• _INPUT DATA_
::::::::

-- ==== Sys2Proof/Laws/Units.lean ====
section
/-! SUPPORT. The units above the executor over the reference target, when every event comes within its poll budget:
what REQUEST_TAG, SELECT_TAG, READ_BLOCK and WRITE_BLOCK return for the card's answers. -/

namespace Sys2Proof.Machine

/-! ## Runs that raise -/

/-- From every state that meets `P` the body raises `k`, in a state that meets `Q`. -/
def Op.Raises {α : Type} (P : State → Prop) (m : Op α) (k : OpOutcome) (Q : State → Prop) : Prop :=
  ∀ s, P s → ∃ t, m s = .error (.raise k) t ∧ Q t

namespace Op.Raises

variable {α β : Type} {P : State → Prop} {k : OpOutcome} {Q : State → Prop}

theorem bind {x : Op α} {f : α → Op β} (h : Op.Raises P x k Q) : Op.Raises P (x >>= f) k Q := by
  intro s hs
  obtain ⟨t, e, ht⟩ := h s hs
  exact ⟨t, Op.bind_error e, ht⟩

theorem after {M : α → State → Prop} {x : Op α} {f : α → Op β} (hx : Op.Ensures P x M)
    (hf : ∀ a, Op.Raises (M a) (f a) k Q) : Op.Raises P (x >>= f) k Q := by
  intro s hs
  obtain ⟨a, t, e, ha⟩ := hx s hs
  rw [Op.bind_ok e]
  exact hf a t ha

theorem imp {m : Op α} {Q' : State → Prop} (h : Op.Raises P m k Q) (hq : ∀ s, Q s → Q' s) : Op.Raises P m k Q' := by
  intro s hs
  obtain ⟨t, e, ht⟩ := h s hs
  exact ⟨t, e, hq t ht⟩

theorem withCfg {c : Config} {f : Config → Op β} (hp : ∀ s, P s → s.cfg = c) (h : Op.Raises P (f c) k Q) :
    Op.Raises P (Op.cfg >>= f) k Q := by
  intro s hs
  rw [Op.bind_ok (Op.cfg_apply s), hp s hs]
  exact h s hs

end Op.Raises

/-! ## States ready for an exchange, and environments whose events are prompt -/

/-- Ready for an exchange, in an environment that meets `E`. -/
abbrev InEnv (c : Config) (b : BitVec 3) (E : Environment → Prop) (P : Sequencer → Prop) (s : State) : Prop :=
  s.cfg = c ∧ s.tgt.calm ∧ (s.tgt.reg c.regmap.bitframing).extractLsb' 0 3 = b ∧ E s.env ∧ P s.seq

/-- The same, where no error bit is left if `quiet`. -/
abbrev Settled (c : Config) (b : BitVec 3) (E : Environment → Prop) (P : Sequencer → Prop) (quiet : Prop) (s : State) :
    Prop := InEnv c b E P s ∧ (quiet → s.clean)

/-- The reference target with the simulator's draws and no scripted delay (R304). -/
abbrev Prompt (cd rd : Nat) (e : Environment) : Prop :=
  e.level = .referenceTarget ∧ e.drawSource = .simulator cd rd ∧ e.delayFeed = []

theorem Prompt.crc {cd rd : Nat} {e : Environment} (h : Prompt cd rd e) :
    (e.delayValue fun crcDelay _ => crcDelay) = some cd := by
  rw [Environment.delayValue, h.2.1, h.2.2]

theorem Prompt.rx {cd rd : Nat} {e : Environment} (h : Prompt cd rd e) :
    (e.delayValue fun _ rxDelay => rxDelay) = some rd := by
  rw [Environment.delayValue, h.2.1, h.2.2]

theorem Prompt.exchange {cd rd : Nat} {e : Environment} (h : Prompt cd rd e) (frame : List Byte) (n : BitVec 3) :
    Prompt cd rd (e.exchange frame n).2 := by
  obtain ⟨h1, -, h3⟩ := exchange_sources e frame n
  refine ⟨h1.trans h.1, h3.trans h.2.1, ?_⟩
  rw [← h.2.2]
  unfold Environment.exchange; split <;> rfl

/-- The configurations the lemmas on exchanges are about: the default masks, and a poll budget above the delay. -/
structure Quick (c : Config) (rd : Nat) : Prop where
  wf : c.wf
  masks : c.masks = .default
  rx : rd < c.pollCmd

/-- Those the lemmas on frames with a CRC are about: also a DIVIRQ that stores (R165), and a CRC budget above the
delay. -/
structure Standard (c : Config) (cd rd : Nat) : Prop extends Quick c rd where
  store : c.divirqMode = .store
  crc : cd < c.pollCrc

theorem fragmentOf_bytes (f : Fragment) : fragmentOf f.bytes = some f := rfl
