-- ==== Sys2Proof/Laws/Sessions.lean ====
section
/-! SUPPORT. SELECT_TAG, READ_BLOCK, READ_IMAGE, WRITE_BLOCK over the reference target with a scripted card, and with
the reference tag (R303). -/

namespace Sys2Proof.Machine

/-! ## A scripted card -/

/-- Prompt events and this script of card answers. -/
abbrev Scripted (cd rd : Nat) (feed : List CardOutcome) (e : Environment) : Prop := Prompt cd rd e ∧ e.cardFeed = feed

theorem Scripted.prompt {cd rd : Nat} {feed : List CardOutcome} (e : Environment) (h : Scripted cd rd feed e) :
    Prompt cd rd e := h.1

theorem Scripted.afterDelay {cd rd : Nat} {feed : List CardOutcome} (e : Environment) (h : Scripted cd rd feed e) :
    Scripted cd rd feed e.afterDelay := ⟨⟨h.1.1, h.1.2.1, by simp [Environment.afterDelay, h.1.2.2]⟩, h.2⟩

theorem Scripted.exchange {cd rd : Nat} {o : CardOutcome} {feed : List CardOutcome} (frame : List Byte) (n : BitVec 3)
    (e : Environment) (h : Scripted cd rd (o :: feed) e) :
    (e.exchange frame n).1 = o ∧ Scripted cd rd feed (e.exchange frame n).2.afterDelay := by
  have key : e.exchange frame n = (o, { e with cardFeed := feed, answer := some o }) := by
    rw [Environment.exchange, h.2]
  rw [key]
  exact ⟨rfl, Scripted.afterDelay _ ⟨h.1, rfl⟩⟩

section
variable {c : Config} {cd rd : Nat} (hs : Standard c cd rd)
include hs

/-! ## SELECT_TAG -/

/-- A card whose anti-collision answer at a level is `f` and whose select answer is `sak` with two more bytes: from
an environment `E` to an environment `E'`. -/
structure Answers (c : Config) (cd rd : Nat) (lvl : CascadeLevel) (f : Fragment) (sak : Byte)
    (E E' : Environment → Prop) : Prop where
  valid : f.valid = true
  run : ∃ E1 E2 : Environment → Prop, ∃ lb lb' er er' x y,
    errorFails er = false ∧ errorFails er' = false ∧ (∀ e, E e → Prompt cd rd e) ∧ (∀ e, E1 e → Prompt cd rd e) ∧
    (∀ e, E2 e → Prompt cd rd e) ∧ (∀ e, E1 e → E2 e.afterDelay) ∧
    (∀ e, E e → (e.exchange (anticollFrame c lvl) 0).1 = .response f.bytes lb er ∧
      E1 (e.exchange (anticollFrame c lvl) 0).2.afterDelay) ∧
    (∀ e, E2 e → (e.exchange (selectBody c lvl f.u0 f.u1 f.u2 f.u3 f.bcc ++
        crcBytes (crcFn c.crc (selectBody c lvl f.u0 f.u1 f.u2 f.u3 f.bcc))) 0).1 = .response [sak, x, y] lb' er' ∧
      E' (e.exchange (selectBody c lvl f.u0 f.u1 f.u2 f.u3 f.bcc ++
        crcBytes (crcFn c.crc (selectBody c lvl f.u0 f.u1 f.u2 f.u3 f.bcc))) 0).2.afterDelay)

::::::::

• _DIRECTIONS FOR THIS TASK_
Reproduce the full listing word for word.

• _REPLY TO THE EXERCISE_
-- ==== Sys2Proof/Laws/Units.lean ====
section
/-! SUPPORT. The units above the executor over the reference target, when every event comes within its poll budget:
what REQUEST_TAG, SELECT_TAG, READ_BLOCK and WRITE_BLOCK return for the card's answers. -/

namespace Sys2Proof.Machine

/-! ## Runs that raise -/

/-- From every state that meets `P` the body raises `k`, in a state that meets `Q`. -/
def Op.Raises {α : Type} (P : State → Prop) (m : Op α) (k : OpOutcome) (Q : State → Prop) : Prop :=
  ∀ s, P s → ∃ t, m s = .error (.raise k) t ∧ Q t

namespace Op.Raises

variable {α β : Type} {P : State → Prop} {k : OpOutcome} {Q : State → Prop}

theorem bind {x : Op α} {f : α → Op β} (h : Op.Raises P x k Q) : Op.Raises P (x >>= f) k Q := by
  intro s hs
  obtain ⟨t, e, ht⟩ := h s hs
  exact ⟨t, Op.bind_error e, ht⟩

theorem after {M : α → State → Prop} {x : Op α} {f : α → Op β} (hx : Op.Ensures P x M)
    (hf : ∀ a, Op.Raises (M a) (f a) k Q) : Op.Raises P (x >>= f) k Q := by
  intro s hs
  obtain ⟨a, t, e, ha⟩ := hx s hs
  rw [Op.bind_ok e]
  exact hf a t ha

theorem imp {m : Op α} {Q' : State → Prop} (h : Op.Raises P m k Q) (hq : ∀ s, Q s → Q' s) : Op.Raises P m k Q' := by
  intro s hs
  obtain ⟨t, e, ht⟩ := h s hs
  exact ⟨t, e, hq t ht⟩

theorem withCfg {c : Config} {f : Config → Op β} (hp : ∀ s, P s → s.cfg = c) (h : Op.Raises P (f c) k Q) :
    Op.Raises P (Op.cfg >>= f) k Q := by
  intro s hs
  rw [Op.bind_ok (Op.cfg_apply s), hp s hs]
  exact h s hs

end Op.Raises

/-! ## States ready for an exchange, and environments whose events are prompt -/

/-- Ready for an exchange, in an environment that meets `E`. -/
abbrev InEnv (c : Config) (b : BitVec 3) (E : Environment → Prop) (P : Sequencer → Prop) (s : State) : Prop :=
  s.cfg = c ∧ s.tgt.calm ∧ (s.tgt.reg c.regmap.bitframing).extractLsb' 0 3 = b ∧ E s.env ∧ P s.seq

/-- The same, where no error bit is left if `quiet`. -/
abbrev Settled (c : Config) (b : BitVec 3) (E : Environment → Prop) (P : Sequencer → Prop) (quiet : Prop) (s : State) :
    Prop := InEnv c b E P s ∧ (quiet → s.clean)

/-- The reference target with the simulator's draws and no scripted delay (R304). -/
abbrev Prompt (cd rd : Nat) (e : Environment) : Prop :=
  e.level = .referenceTarget ∧ e.drawSource = .simulator cd rd ∧ e.delayFeed = []

theorem Prompt.crc {cd rd : Nat} {e : Environment} (h : Prompt cd rd e) :
    (e.delayValue fun crcDelay _ => crcDelay) = some cd := by
  rw [Environment.delayValue, h.2.1, h.2.2]

theorem Prompt.rx {cd rd : Nat} {e : Environment} (h : Prompt cd rd e) :
    (e.delayValue fun _ rxDelay => rxDelay) = some rd := by
  rw [Environment.delayValue, h.2.1, h.2.2]

theorem Prompt.exchange {cd rd : Nat} {e : Environment} (h : Prompt cd rd e) (frame : List Byte) (n : BitVec 3) :
    Prompt cd rd (e.exchange frame n).2 := by
  obtain ⟨h1, -, h3⟩ := exchange_sources e frame n
  refine ⟨h1.trans h.1, h3.trans h.2.1, ?_⟩
  rw [← h.2.2]
  unfold Environment.exchange; split <;> rfl

/-- The configurations the lemmas on exchanges are about: the default masks, and a poll budget above the delay. -/
structure Quick (c : Config) (rd : Nat) : Prop where
  wf : c.wf
  masks : c.masks = .default
  rx : rd < c.pollCmd

/-- Those the lemmas on frames with a CRC are about: also a DIVIRQ that stores (R165), and a CRC budget above the
delay. -/
structure Standard (c : Config) (cd rd : Nat) : Prop extends Quick c rd where
  store : c.divirqMode = .store
  crc : cd < c.pollCrc

theorem fragmentOf_bytes (f : Fragment) : fragmentOf f.bytes = some f := rfl
-- ==== Sys2Proof/Laws/Sessions.lean ====
section
/-! SUPPORT. SELECT_TAG, READ_BLOCK, READ_IMAGE, WRITE_BLOCK over the reference target with a scripted card, and with
the reference tag (R303). -/

namespace Sys2Proof.Machine

/-! ## A scripted card -/

/-- Prompt events and this script of card answers. -/
abbrev Scripted (cd rd : Nat) (feed : List CardOutcome) (e : Environment) : Prop := Prompt cd rd e ∧ e.cardFeed = feed

theorem Scripted.prompt {cd rd : Nat} {feed : List CardOutcome} (e : Environment) (h : Scripted cd rd feed e) :
    Prompt cd rd e := h.1

theorem Scripted.afterDelay {cd rd : Nat} {feed : List CardOutcome} (e : Environment) (h : Scripted cd rd feed e) :
    Scripted cd rd feed e.afterDelay := ⟨⟨h.1.1, h.1.2.1, by simp [Environment.afterDelay, h.1.2.2]⟩, h.2⟩

theorem Scripted.exchange {cd rd : Nat} {o : CardOutcome} {feed : List CardOutcome} (frame : List Byte) (n : BitVec 3)
    (e : Environment) (h : Scripted cd rd (o :: feed) e) :
    (e.exchange frame n).1 = o ∧ Scripted cd rd feed (e.exchange frame n).2.afterDelay := by
  have key : e.exchange frame n = (o, { e with cardFeed := feed, answer := some o }) := by
    rw [Environment.exchange, h.2]
  rw [key]
  exact ⟨rfl, Scripted.afterDelay _ ⟨h.1, rfl⟩⟩

section
variable {c : Config} {cd rd : Nat} (hs : Standard c cd rd)
include hs

/-! ## SELECT_TAG -/

/-- A card whose anti-collision answer at a level is `f` and whose select answer is `sak` with two more bytes: from
an environment `E` to an environment `E'`. -/
structure Answers (c : Config) (cd rd : Nat) (lvl : CascadeLevel) (f : Fragment) (sak : Byte)
    (E E' : Environment → Prop) : Prop where
  valid : f.valid = true
  run : ∃ E1 E2 : Environment → Prop, ∃ lb lb' er er' x y,
    errorFails er = false ∧ errorFails er' = false ∧ (∀ e, E e → Prompt cd rd e) ∧ (∀ e, E1 e → Prompt cd rd e) ∧
    (∀ e, E2 e → Prompt cd rd e) ∧ (∀ e, E1 e → E2 e.afterDelay) ∧
    (∀ e, E e → (e.exchange (anticollFrame c lvl) 0).1 = .response f.bytes lb er ∧
      E1 (e.exchange (anticollFrame c lvl) 0).2.afterDelay) ∧
    (∀ e, E2 e → (e.exchange (selectBody c lvl f.u0 f.u1 f.u2 f.u3 f.bcc ++
        crcBytes (crcFn c.crc (selectBody c lvl f.u0 f.u1 f.u2 f.u3 f.bcc))) 0).1 = .response [sak, x, y] lb' er' ∧
      E' (e.exchange (selectBody c lvl f.u0 f.u1 f.u2 f.u3 f.bcc ++
        crcBytes (crcFn c.crc (selectBody c lvl f.u0 f.u1 f.u2 f.u3 f.bcc))) 0).2.afterDelay)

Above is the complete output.